How does the data below read from its first line through the line containing "theorem State.wA_with_bus (s"? Print those lines exactly.

◆ Stored records ◆
Segment Open

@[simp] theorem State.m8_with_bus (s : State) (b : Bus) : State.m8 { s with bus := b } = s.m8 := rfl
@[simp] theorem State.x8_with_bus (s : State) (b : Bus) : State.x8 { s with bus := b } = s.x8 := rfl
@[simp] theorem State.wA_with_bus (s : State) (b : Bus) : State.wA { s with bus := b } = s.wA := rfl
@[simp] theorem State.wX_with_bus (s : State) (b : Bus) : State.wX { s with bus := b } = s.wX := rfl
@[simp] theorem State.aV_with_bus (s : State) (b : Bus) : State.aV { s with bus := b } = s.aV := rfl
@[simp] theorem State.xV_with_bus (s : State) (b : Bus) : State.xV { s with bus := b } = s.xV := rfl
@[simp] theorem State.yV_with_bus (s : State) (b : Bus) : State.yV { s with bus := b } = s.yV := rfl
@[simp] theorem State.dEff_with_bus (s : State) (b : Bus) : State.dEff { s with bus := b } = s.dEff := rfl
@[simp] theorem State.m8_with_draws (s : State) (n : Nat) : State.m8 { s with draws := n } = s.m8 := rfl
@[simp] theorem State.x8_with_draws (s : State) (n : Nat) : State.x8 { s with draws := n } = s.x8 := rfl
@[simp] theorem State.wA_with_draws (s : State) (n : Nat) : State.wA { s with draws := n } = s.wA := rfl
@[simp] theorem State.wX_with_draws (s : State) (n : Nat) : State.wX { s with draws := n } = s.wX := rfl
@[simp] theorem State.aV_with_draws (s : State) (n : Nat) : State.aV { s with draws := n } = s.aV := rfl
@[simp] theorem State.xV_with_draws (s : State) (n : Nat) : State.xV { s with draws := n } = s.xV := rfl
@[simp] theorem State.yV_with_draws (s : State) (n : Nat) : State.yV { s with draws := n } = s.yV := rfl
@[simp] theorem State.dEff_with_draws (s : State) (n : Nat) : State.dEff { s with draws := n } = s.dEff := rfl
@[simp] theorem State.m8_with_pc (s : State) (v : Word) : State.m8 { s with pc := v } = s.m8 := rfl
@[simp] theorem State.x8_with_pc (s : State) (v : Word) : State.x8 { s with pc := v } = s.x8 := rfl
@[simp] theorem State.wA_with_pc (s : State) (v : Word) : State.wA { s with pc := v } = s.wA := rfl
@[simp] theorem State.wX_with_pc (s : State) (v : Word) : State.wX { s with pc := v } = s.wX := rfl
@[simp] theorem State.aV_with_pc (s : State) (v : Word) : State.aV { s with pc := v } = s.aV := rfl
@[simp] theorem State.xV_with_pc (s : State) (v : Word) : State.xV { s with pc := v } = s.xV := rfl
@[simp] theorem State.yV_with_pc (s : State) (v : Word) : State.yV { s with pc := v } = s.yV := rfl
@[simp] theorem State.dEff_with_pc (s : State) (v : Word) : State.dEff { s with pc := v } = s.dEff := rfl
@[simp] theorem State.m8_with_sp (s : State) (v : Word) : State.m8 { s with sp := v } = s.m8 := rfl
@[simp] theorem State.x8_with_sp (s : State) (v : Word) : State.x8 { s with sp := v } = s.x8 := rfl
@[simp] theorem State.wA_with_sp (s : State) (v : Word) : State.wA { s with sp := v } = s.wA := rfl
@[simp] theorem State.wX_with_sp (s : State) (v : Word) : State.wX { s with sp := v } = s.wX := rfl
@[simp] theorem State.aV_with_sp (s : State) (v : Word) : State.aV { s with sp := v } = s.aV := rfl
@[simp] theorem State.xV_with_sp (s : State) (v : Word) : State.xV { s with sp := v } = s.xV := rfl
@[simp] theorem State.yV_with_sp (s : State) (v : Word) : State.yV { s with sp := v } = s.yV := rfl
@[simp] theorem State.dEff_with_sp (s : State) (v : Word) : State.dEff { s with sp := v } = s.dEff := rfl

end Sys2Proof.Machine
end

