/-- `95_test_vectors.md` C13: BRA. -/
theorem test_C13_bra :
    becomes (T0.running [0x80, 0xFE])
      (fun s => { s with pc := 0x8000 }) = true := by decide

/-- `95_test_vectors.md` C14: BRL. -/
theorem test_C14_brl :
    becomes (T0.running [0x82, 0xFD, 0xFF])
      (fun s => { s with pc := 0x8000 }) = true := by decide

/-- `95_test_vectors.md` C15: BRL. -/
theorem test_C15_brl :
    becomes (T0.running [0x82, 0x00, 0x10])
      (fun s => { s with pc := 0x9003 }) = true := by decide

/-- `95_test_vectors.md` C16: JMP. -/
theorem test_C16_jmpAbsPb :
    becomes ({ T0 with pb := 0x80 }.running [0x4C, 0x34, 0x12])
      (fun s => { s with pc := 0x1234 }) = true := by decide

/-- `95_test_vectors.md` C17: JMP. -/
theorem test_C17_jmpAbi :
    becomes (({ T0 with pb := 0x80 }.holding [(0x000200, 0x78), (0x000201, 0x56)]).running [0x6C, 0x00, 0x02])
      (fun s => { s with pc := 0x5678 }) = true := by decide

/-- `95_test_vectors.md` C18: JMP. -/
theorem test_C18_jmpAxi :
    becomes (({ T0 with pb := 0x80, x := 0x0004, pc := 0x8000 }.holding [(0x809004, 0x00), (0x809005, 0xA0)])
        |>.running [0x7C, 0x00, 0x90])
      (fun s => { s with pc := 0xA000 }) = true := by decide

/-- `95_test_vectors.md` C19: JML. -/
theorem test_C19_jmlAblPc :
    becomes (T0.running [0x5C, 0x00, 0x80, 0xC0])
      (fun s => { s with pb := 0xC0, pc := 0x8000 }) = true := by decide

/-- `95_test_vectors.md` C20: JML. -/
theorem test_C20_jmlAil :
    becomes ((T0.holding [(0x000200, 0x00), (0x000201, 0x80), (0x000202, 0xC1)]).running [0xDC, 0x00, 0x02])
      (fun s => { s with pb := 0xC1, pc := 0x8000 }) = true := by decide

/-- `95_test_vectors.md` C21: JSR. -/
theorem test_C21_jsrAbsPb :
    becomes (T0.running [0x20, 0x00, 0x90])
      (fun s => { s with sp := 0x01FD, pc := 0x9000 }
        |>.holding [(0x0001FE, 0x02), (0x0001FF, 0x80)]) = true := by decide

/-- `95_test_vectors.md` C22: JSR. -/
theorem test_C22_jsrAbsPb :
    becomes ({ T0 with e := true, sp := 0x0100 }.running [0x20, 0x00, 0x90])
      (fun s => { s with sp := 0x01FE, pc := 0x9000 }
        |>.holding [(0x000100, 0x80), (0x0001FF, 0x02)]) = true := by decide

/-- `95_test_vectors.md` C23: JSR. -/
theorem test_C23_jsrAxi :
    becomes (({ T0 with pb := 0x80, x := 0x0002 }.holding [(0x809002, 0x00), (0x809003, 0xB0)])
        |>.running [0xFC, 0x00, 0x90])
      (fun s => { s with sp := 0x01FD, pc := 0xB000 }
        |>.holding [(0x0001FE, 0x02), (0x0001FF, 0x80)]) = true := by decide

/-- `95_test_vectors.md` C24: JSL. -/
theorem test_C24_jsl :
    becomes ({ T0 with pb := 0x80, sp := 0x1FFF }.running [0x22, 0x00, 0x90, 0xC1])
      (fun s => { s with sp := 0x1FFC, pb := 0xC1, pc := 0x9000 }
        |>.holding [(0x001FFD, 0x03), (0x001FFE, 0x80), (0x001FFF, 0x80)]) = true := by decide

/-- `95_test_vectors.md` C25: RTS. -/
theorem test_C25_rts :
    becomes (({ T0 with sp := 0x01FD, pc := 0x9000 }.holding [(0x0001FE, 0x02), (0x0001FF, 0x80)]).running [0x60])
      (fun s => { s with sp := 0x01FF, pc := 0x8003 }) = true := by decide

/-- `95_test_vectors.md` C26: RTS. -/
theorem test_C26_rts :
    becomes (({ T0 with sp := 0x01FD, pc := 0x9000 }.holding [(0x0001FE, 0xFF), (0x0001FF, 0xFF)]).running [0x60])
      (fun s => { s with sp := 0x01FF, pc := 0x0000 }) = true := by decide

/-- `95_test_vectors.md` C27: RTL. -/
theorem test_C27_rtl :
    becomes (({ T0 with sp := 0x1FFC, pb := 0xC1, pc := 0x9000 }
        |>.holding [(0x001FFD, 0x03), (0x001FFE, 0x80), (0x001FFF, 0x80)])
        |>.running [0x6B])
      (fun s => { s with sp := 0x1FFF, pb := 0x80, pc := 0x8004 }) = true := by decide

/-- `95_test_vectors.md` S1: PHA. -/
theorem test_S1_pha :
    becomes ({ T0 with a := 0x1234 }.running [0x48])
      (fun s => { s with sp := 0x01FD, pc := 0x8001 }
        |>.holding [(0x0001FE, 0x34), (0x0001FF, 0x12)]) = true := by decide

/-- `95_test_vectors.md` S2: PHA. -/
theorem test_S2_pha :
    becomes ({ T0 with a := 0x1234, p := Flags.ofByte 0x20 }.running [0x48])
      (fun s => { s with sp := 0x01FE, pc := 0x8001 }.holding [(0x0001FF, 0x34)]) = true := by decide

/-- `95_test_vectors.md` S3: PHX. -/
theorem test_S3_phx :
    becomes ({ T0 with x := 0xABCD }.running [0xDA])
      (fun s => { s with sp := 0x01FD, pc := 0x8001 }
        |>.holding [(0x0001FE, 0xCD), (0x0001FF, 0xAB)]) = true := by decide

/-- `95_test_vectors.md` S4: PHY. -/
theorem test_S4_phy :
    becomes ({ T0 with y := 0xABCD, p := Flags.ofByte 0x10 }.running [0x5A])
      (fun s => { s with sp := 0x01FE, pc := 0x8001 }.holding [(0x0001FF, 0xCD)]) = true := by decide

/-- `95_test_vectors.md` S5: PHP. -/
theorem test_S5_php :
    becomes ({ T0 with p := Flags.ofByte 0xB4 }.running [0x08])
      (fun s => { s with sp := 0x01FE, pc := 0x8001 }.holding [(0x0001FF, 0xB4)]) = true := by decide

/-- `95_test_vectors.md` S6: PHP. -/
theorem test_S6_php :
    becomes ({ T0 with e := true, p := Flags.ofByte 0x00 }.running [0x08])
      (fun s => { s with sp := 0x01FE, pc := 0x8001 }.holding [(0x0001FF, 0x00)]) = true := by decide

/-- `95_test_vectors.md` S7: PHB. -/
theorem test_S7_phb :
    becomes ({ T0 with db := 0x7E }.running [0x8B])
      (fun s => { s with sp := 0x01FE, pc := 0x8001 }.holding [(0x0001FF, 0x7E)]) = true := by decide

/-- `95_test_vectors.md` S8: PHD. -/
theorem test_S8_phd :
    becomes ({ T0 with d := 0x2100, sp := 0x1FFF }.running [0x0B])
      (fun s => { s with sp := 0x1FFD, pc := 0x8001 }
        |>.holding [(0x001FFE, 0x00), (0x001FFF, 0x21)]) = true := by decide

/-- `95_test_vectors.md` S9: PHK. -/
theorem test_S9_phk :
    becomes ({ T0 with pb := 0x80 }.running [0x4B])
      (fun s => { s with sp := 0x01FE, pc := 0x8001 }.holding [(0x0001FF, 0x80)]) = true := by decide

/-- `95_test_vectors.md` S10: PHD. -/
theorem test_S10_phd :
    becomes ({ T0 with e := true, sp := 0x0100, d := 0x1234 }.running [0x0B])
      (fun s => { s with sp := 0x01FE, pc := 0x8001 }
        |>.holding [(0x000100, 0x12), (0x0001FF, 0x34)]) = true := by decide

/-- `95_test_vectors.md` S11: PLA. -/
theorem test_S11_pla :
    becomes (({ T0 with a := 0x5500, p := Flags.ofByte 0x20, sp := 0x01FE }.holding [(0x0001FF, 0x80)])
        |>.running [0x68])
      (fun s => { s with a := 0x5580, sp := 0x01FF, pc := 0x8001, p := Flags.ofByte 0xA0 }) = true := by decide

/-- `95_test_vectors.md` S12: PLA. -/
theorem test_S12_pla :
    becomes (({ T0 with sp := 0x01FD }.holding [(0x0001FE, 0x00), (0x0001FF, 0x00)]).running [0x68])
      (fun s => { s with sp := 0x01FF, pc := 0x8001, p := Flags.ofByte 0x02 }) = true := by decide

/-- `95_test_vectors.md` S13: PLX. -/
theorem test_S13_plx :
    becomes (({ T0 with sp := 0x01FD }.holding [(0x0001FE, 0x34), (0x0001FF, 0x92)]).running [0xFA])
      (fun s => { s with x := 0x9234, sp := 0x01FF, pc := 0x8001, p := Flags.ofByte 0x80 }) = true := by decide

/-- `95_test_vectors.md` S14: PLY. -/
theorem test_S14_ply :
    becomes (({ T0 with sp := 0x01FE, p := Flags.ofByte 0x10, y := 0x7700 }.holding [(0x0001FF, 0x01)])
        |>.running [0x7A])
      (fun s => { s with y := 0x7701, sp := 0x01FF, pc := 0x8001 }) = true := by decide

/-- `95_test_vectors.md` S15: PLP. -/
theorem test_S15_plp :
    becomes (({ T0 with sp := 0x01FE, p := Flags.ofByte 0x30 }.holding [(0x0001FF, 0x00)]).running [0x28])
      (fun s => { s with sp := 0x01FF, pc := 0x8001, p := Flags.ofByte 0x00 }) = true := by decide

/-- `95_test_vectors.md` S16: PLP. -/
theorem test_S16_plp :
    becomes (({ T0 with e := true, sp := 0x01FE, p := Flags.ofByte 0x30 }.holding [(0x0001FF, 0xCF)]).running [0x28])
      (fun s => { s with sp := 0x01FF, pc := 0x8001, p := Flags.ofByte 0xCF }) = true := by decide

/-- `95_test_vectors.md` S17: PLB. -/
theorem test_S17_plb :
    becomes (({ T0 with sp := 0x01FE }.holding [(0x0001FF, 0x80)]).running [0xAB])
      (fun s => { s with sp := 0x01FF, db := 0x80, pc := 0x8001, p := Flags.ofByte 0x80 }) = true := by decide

Segment Closed

◆ Task solution ◆
@[simp] theorem State.m8_with_bus (s : State) (b : Bus) : State.m8 { s with bus := b } = s.m8 := rfl
@[simp] theorem State.x8_with_bus (s : State) (b : Bus) : State.x8 { s with bus := b } = s.x8 := rfl
@[simp] theorem State.wA_with_bus (s : State) (b : Bus) : State.wA { s with bus := b } = s.wA := rfl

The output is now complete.